— Source information —
::::
-- ==== Sys2Proof/Machine/StowCmds.lean ====
section
/-! DEFINITION. The commands of the stow agent and the chute's clearing: STOW READY, OFFER, BID, REFUSE
OFFER_CLOSED, ADOPTED (chapter 5) and CHUTE CLEAR (R97, R138). -/

namespace Sys2Proof.Machine

open Sys2Proof

/-! ### STOW READY (R82, R83) -/

/-- Opens the offer and posts its OFFER (R83). -/
def stowOffer (desk : Station) (r : RecordBody) (s : State) : State :=
  respond s (fun t => openOffer t r.bin desk) (fun t => offerFrame t s.stow.nextTag r desk)

/-- STOW READY: taken by a node that holds a record of the bin (R82). -/
def takeStowReady (h : Header) (b : BinId) (desk : Station) (s : State) : State :=
  match recordOf s b with
  | none => s
  | some r =>
    if notReady s then refuseAt s s.setup.stow h .notReady
    else if r.residence ≠ .away ∨ s.inv.overflow = some b ∨ isOffered s b then
      refuseAt s s.setup.stow h .binState
    else stowOffer desk r.body s

def execStowReady (h : Header) (b : BinId) (desk : Station) (s : State) :
    Host.Outcome State Fault Refusal :=
  .next (receiveQuiet h (takeStowReady h b desk) s)

/-! ### OFFER, BID, REFUSE OFFER_CLOSED, ADOPTED (R84 to R90) -/

def execOffer (h : Header) (f : OfferFrame) (s : State) : Host.Outcome State Fault Refusal :=
  .next (receiveQuiet h (fun t => takeOffer t f h.tag) s)

def execBid (h : Header) (holder : Station) (_b : BinId) (s : State) :
    Host.Outcome State Fault Refusal :=
  .next (receive h (fun t => takeBid t h.src holder h.tag) s)

def execRefuseOfferClosed (h : Header) (s : State) : Host.Outcome State Fault Refusal :=
  .next (receive h (fun t => takeOfferClosed t h.src h.tag) s)

def execAdopted (h : Header) (b : BinId) (s : State) : Host.Outcome State Fault Refusal :=
  .next (receive h (fun t => takeAdopted t h.src b) s)

/-! ### CHUTE CLEAR (R97, R138) -/

/-- The STOW contexts whose record stands AT_CHUTE IN (R97). -/
def chuteCtxs (s : State) : List Nat :=
  ctxNumbers.filter (fun n =>
    match (ctxOf s n).carried with
    | some (.own b) => (ctxOf s n).kind = .stow ∧ residenceOf s b = some (.atChute .inward)
    | _ => false)

/-- Whether the put-away of an AT_CHUTE IN record is in flight: its context is ACTIVE with a transfer from
the chute that has not picked (R97, R138; assumption 67). -/
def chuteJobActive (s : State) : Bool :=
  (currentXfer s).any (fun x =>
    x.src = .chute ∧ x.owner.any (fun n => (ctxOf s n).state = .active ∧ n ∈ chuteCtxs s))

/-- The STOW contexts of the AT_CHUTE IN records end REMOVED, and those records become AWAY (R97). -/
def clearInbound (s : State) : State :=
  (chuteCtxs s).foldl (fun t n => endCtx t n .removed 0) (chuteRecordsAway s .inward)

/-- The chute is emptied by its state (R138). -/
def clearChute (s : State) : State :=
  match s.motion.chute with
  | .empty => s
  | .outbound => chuteEmptied (chuteRecordsAway s .outward)
  | .inbound => chuteEmptied (clearInbound s)
  | .blocked => chuteEmptied (clearInbound (chuteRecordsAway s .outward))

/-- The blocked reason a CHUTE CLEAR reports cleared (R138). -/
def clearedReason (s : State) : BlockReason :=
  if s.motion.chute = .blocked then s.motion.reason else .none

/-- CHUTE CLEAR (R138). -/
def takeChuteClear (h : Header) (s : State) : State :=
  if notReady s then refuseAt s 2 h .notReady
  else if (s.motion.chute = .inbound ∨ s.motion.chute = .blocked) ∧ chuteJobActive s then
    refuseAt s 2 h .binMoving
  else
    respond s clearChute
      (fun t => replyFrame h (.chuteClear t.motion.chute (clearedReason s)) t)

def execChuteClear (h : Header) (s : State) : Host.Outcome State Fault Refusal :=
  .next (receive h (takeChuteClear h) s)

end Sys2Proof.Machine
end

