-- ==== Sys2Proof/Machine/Core.lean ====
section
/-! DEFINITION. The machine as the host sees it. -/

def Sys2Proof.core : Host.Core :=
  { State := Sys2Proof.Machine.State
    Fault := Sys2Proof.Machine.Fault
    Refusal := Sys2Proof.Machine.Refusal
    step := Sys2Proof.Machine.step
    reset := Sys2Proof.Machine.State.reset }
end

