/-! ### RESET -/

/-- Tier 2. What every RESET leaves, whatever the straps, the pin and the state before: the straps' values,
the geometry of R1 and the fire line's polarity among them (R162), the SETUP defaults, cleared input
records, FREE contexts and empty lists, no offer, no handover, empty replies, counters at 0, blank neighbour
entries, and the retained columns and records. Each slot view is FREE and cleared, or, where a record stands
IN_SLOT on its side, LOADED_OUT with a fresh claim tag and resend owed (R99). The chute is OUTBOUND with an
AT_CHUTE OUT record, else INBOUND with an AT_CHUTE IN one, else EMPTY (R136). Which node state a RESET
enters (R161, R163): SAFE with the fire-stop mark retained or, with the line at its active level, by way of
SHUTDOWN, POWER OFF sent and every shutter asked CLOSE; otherwise HOMING, where a node with a station sends
POWER ON and the reconcile PARK. SAFE_WITH_FAULT is clear. The model's own choices among these: the waiting
commands stay (assumption 5), the fresh claim tags are 0 and 1, west before east (assumption 26), POWER OFF
is sent with the mark set (assumption 23), and the sides of a node that enters SAFE carry the FIRE cause
(assumption 49). -/
def Obligations.ResetClearsAndStarts : Prop :=
  (∀ (s : State) (p : StrapPins) (pin : Bool), ∃ t, exec (.reset p pin) s = .next t ∧
    t.board =
      { station := p.stn.toNat, zone := p.zn
        w := if p.wd = 0 then 2 else p.wd.toNat + 1
        d := if p.dp = 0 then 2 else p.dp.toNat + 1
        c := [8, 10, 12, 16].getD p.ht.toNat 8, activeHigh := p.fpol } ∧
    t.setup = Setup.default ∧
    t.det = List.replicate 4 DetInput.blank ∧ t.sched.ctxs = List.replicate 16 Ctx.blank ∧
    t.sched.ready = List.replicate 10 [] ∧ t.sched.doneQ = [] ∧ t.sched.notice = [] ∧
    t.stow = Stow.blank ∧ t.bus.replies = [] ∧ t.bus.tx = none ∧
    t.bus.counters = { sent := 0, received := 0, voids := 0, losses := 0, dropped := 0 } ∧
    t.bus.nbWest = Neighbour.blank (if 1 < p.stn.toNat then some (p.stn.toNat - 1) else none) ∧
    t.bus.nbEast = Neighbour.blank (if p.stn.toNat < 31 then some (p.stn.toNat + 1) else none) ∧
    t.inv.columns = s.store.image.columns ∧ t.inv.records = s.store.image.records ∧
    t.pending = s.pending) ∧
  (∀ (s : State) (p : StrapPins) (pin : Bool), ∃ t, exec (.reset p pin) s = .next t ∧
    (∀ sd ∈ sides, view t sd =
      if ∃ r ∈ s.store.image.records, r.residence = .inSlot sd then
        { SlotView.blank with
          state := .loadedOut, resendOwed := true
          tag := if sd = .east ∧ ∃ r ∈ s.store.image.records, r.residence = .inSlot .west then 1
            else 0
          fireClosed := s.store.image.fireStop || pin == p.fpol }
      else { SlotView.blank with fireClosed := s.store.image.fireStop || pin == p.fpol }) ∧
    (t.motion.chute = if ∃ r ∈ s.store.image.records, r.residence = .atChute .outward then .outbound
      else if ∃ r ∈ s.store.image.records, r.residence = .atChute .inward then .inbound
      else .empty) ∧
    t.motion.reason = .none) ∧
  (∀ (s : State) (p : StrapPins) (pin : Bool), ∃ t, exec (.reset p pin) s = .next t ∧
    t.fire.safeWithFault = false ∧
    (t.fire.zones = if pin = p.fpol then allZones else 0) ∧
    (if s.store.image.fireStop = true ∨ pin = p.fpol then
      t.fire.node = .safe ∧ t.motion.power = false ∧ t.motion.out = [.power false] ∧
        t.fire.chuteHold = true ∧
        t.inv.fireStop = true ∧ ∀ sh ∈ shutterIds, (shutter t sh).state = .closing ∧ (shutter t sh).asked = some .closed
    else
      t.fire.node = .homing ∧
        (p.stn ≠ 0 → t.motion.gantry = .homing ∧ t.motion.power = true ∧
          t.motion.out = [.power true, .park true] ∧ t.bus.state.length = 1) ∧
        (p.stn = 0 → t.motion.gantry = .off ∧ t.motion.out = [] ∧ t.bus.state = [])))
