-- ==== Sys2Proof/Laws/Settle.lean ====
section
/-! SUPPORT. What the end of an event leaves alone. `lasting` is the part of the state that no stall, wake-up,
claim, lock, step start, end of a context or frame of the slot and fire machinery changes; each lemma
says so of one operation. -/

namespace Sys2Proof.Machine

open Sys2Proof

/-- The parts of the state that no operation of an event's end changes, but for the emptying of R21. -/
def kept (s : State) :=
  (s.board, s.store.image, s.stow, s.det, s.fire.zones, s.fire.latch, s.setup, s.startup, s.free,
    s.pending, s.bus.replies, s.bus.counters, s.bus.nbWest, s.bus.nbEast)

/-- The inventory and chute fields that no operation of an event's end changes, but for the emptying of
R21. -/
def goods (s : State) :=
  (s.inv.records, s.inv.columns, awayLine s, s.inv.valid, s.inv.fireStop, s.motion.chute,
    s.motion.reason, s.motion.putAway)

/-- Both. -/
def lasting (s : State) := (kept s, goods s)

theorem kept_of_lasting {s t : State} (h : lasting t = lasting s) : kept t = kept s :=
  congrArg Prod.fst h

theorem goods_of_lasting {s t : State} (h : lasting t = lasting s) : goods t = goods s :=
  congrArg Prod.snd h

theorem lasting_foldl {α : Type} (f : State → α → State) (h : ∀ s a, lasting (f s a) = lasting s)
    (l : List α) (s : State) : lasting (l.foldl f s) = lasting s := by
  induction l generalizing s with
  | nil => rfl
  | cons a as ih => rw [List.foldl_cons, ih, h]

/-! ### Block updates and contexts -/

@[simp] theorem lasting_withSched (s : State) (v : Sched) : lasting (s.withSched v) = lasting s := rfl
@[simp] theorem lasting_withSlots (s : State) (v : Slots) : lasting (s.withSlots v) = lasting s := rfl
@[simp] theorem lasting_setCtx (s : State) (n : Nat) (c : Ctx) :
    lasting (setCtx s n c) = lasting s := rfl
@[simp] theorem lasting_modCtx (s : State) (n : Nat) (f : Ctx → Ctx) :
    lasting (modCtx s n f) = lasting s := rfl
@[simp] theorem lasting_bumpSeq (s : State) : lasting (bumpSeq s) = lasting s := rfl
@[simp] theorem lasting_send (s : State) (c : MotionCmd) : lasting (send s c) = lasting s := rfl
@[simp] theorem lasting_clearOut (s : State) : lasting (clearOut s) = lasting s := rfl
@[simp] theorem lasting_startTimer (s : State) : lasting (startTimer s) = lasting s := rfl
@[simp] theorem lasting_setView (s : State) (sd : Side) (v : SlotView) :
    lasting (setView s sd v) = lasting s := by cases sd <;> rfl
@[simp] theorem lasting_modView (s : State) (sd : Side) (f : SlotView → SlotView) :
    lasting (modView s sd f) = lasting s := by simp [modView]
@[simp] theorem lasting_setShutter (s : State) (sh : ShutterId) (v : Shutter) :
    lasting (setShutter s sh v) = lasting s := by cases sh <;> rfl
@[simp] theorem lasting_setNode (s : State) (n : NodeState) : lasting (setNode s n) = lasting s := rfl
@[simp] theorem lasting_launch (s : State) (x : Xfer) : lasting (launch s x) = lasting s := rfl
@[simp] theorem lasting_moveOverflow (s : State) : lasting (moveOverflow s) = lasting s := by
  unfold moveOverflow
  split
  · rfl
  · rename_i b hb
    split
    · have ha : awayLine (joinAway (s.withInv { s.inv with overflow := none }) b) = awayLine s := by
        simp [awayLine, joinAway, hb]
      simp only [lasting, goods, ha]
      rfl
    · rfl
@[simp] theorem lasting_withdrawTx (s : State) (q : Nat) : lasting (withdrawTx s q) = lasting s := by
  unfold withdrawTx
  split
  · rfl
  · split <;> rfl

/-! ### Ready lists, stalls and wake-ups -/

@[simp] theorem lasting_leaveList (s : State) (n : Nat) : lasting (leaveList s n) = lasting s := rfl
@[simp] theorem lasting_toTail (s : State) (n : Nat) : lasting (toTail s n) = lasting s := rfl
@[simp] theorem lasting_toHead (s : State) (n : Nat) : lasting (toHead s n) = lasting s := rfl
@[simp] theorem lasting_enterPaused (s : State) (n : Nat) :
    lasting (enterPaused s n) = lasting s := rfl
@[simp] theorem lasting_readied (s : State) (n : Nat) : lasting (readied s n) = lasting s := by
  unfold readied
  split <;> simp
@[simp] theorem lasting_pauseCtx (s : State) (n : Nat) : lasting (pauseCtx s n) = lasting s := rfl
@[simp] theorem lasting_stall (s : State) (n : Nat) (r : WaitReason) :
    lasting (stall s n r) = lasting s := rfl
@[simp] theorem lasting_wakeWhere (s : State) (p : Nat → WaitReason → Bool) :
    lasting (wakeWhere s p) = lasting s := rfl
@[simp] theorem lasting_flushWoken (s : State) : lasting (flushWoken s) = lasting s :=
  lasting_foldl _ lasting_toTail _ _
@[simp] theorem lasting_wakeOn (s : State) (r : WaitReason) : lasting (wakeOn s r) = lasting s := by
  simp [wakeOn]
@[simp] theorem lasting_awayFreed (s : State) : lasting (awayFreed s) = lasting s := by
  unfold awayFreed
  split <;> simp
@[simp] theorem lasting_releaseLock (s : State) (n : Nat) :
    lasting (releaseLock s n) = lasting s := by
  unfold releaseLock
  split <;> simp
@[simp] theorem lasting_takeLock (s : State) (n c : Nat) : lasting (takeLock s n c) = lasting s := by
  unfold takeLock
  split <;> simp
@[simp] theorem lasting_pauseIn (s : State) (p : CtxState → Bool) :
    lasting (pauseIn s p) = lasting s := lasting_foldl _ lasting_pauseCtx _ _
@[simp] theorem lasting_releasePaused (s : State) : lasting (releasePaused s) = lasting s :=
  lasting_foldl _ lasting_toTail _ _
@[simp] theorem lasting_withdrawBid (s : State) (n : Nat) :
    lasting (withdrawBid s n) = lasting s := by
  unfold withdrawBid
  split <;> simp
@[simp] theorem lasting_withdrawAllBids (s : State) : lasting (withdrawAllBids s) = lasting s :=
  lasting_foldl _ lasting_withdrawBid _ _

/-! ### Notices and completion records -/

@[simp] theorem lasting_loadNotice (s : State) (n : Nat) (b : NoticeBody) :
    lasting (loadNotice s n b) = lasting s := rfl
@[simp] theorem lasting_loadOwed (s : State) : lasting (loadOwed s) = lasting s := by
  unfold loadOwed
  split
  · rfl
  · split <;> simp
@[simp] theorem lasting_noticeLeaves (s : State) (p : Notice → Bool) :
    lasting (noticeLeaves s p) = lasting s := by
  unfold noticeLeaves
  dsimp only
  split <;> simp
@[simp] theorem lasting_withdrawNotice (s : State) (n : Nat) :
    lasting (withdrawNotice s n) = lasting s := by
  unfold withdrawNotice
  dsimp only
  split
  · rfl
  · rw [lasting_noticeLeaves]
    exact lasting_foldl _ (fun t (m : Notice) => lasting_withdrawTx t m.pf.seq) _ _
@[simp] theorem lasting_pushDone (s : State) (d : DoneBody) : lasting (pushDone s d) = lasting s := rfl
@[simp] theorem lasting_reportEnd (s : State) (n : Nat) (d : DoneBody) :
    lasting (reportEnd s n d) = lasting s := by
  unfold reportEnd
  split <;> simp
@[simp] theorem lasting_forgetStep (s : State) (n : Nat) : lasting (forgetStep s n) = lasting s := by
  unfold forgetStep
  dsimp only
  split <;> rfl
::::
— Task brief —
If a line in the material contains "false", show it.

— Task result —
    | _ => false)
    t.fire.safeWithFault = false ∧
      t.fire.node = .safe ∧ t.motion.power = false ∧ t.motion.out = [.power false] ∧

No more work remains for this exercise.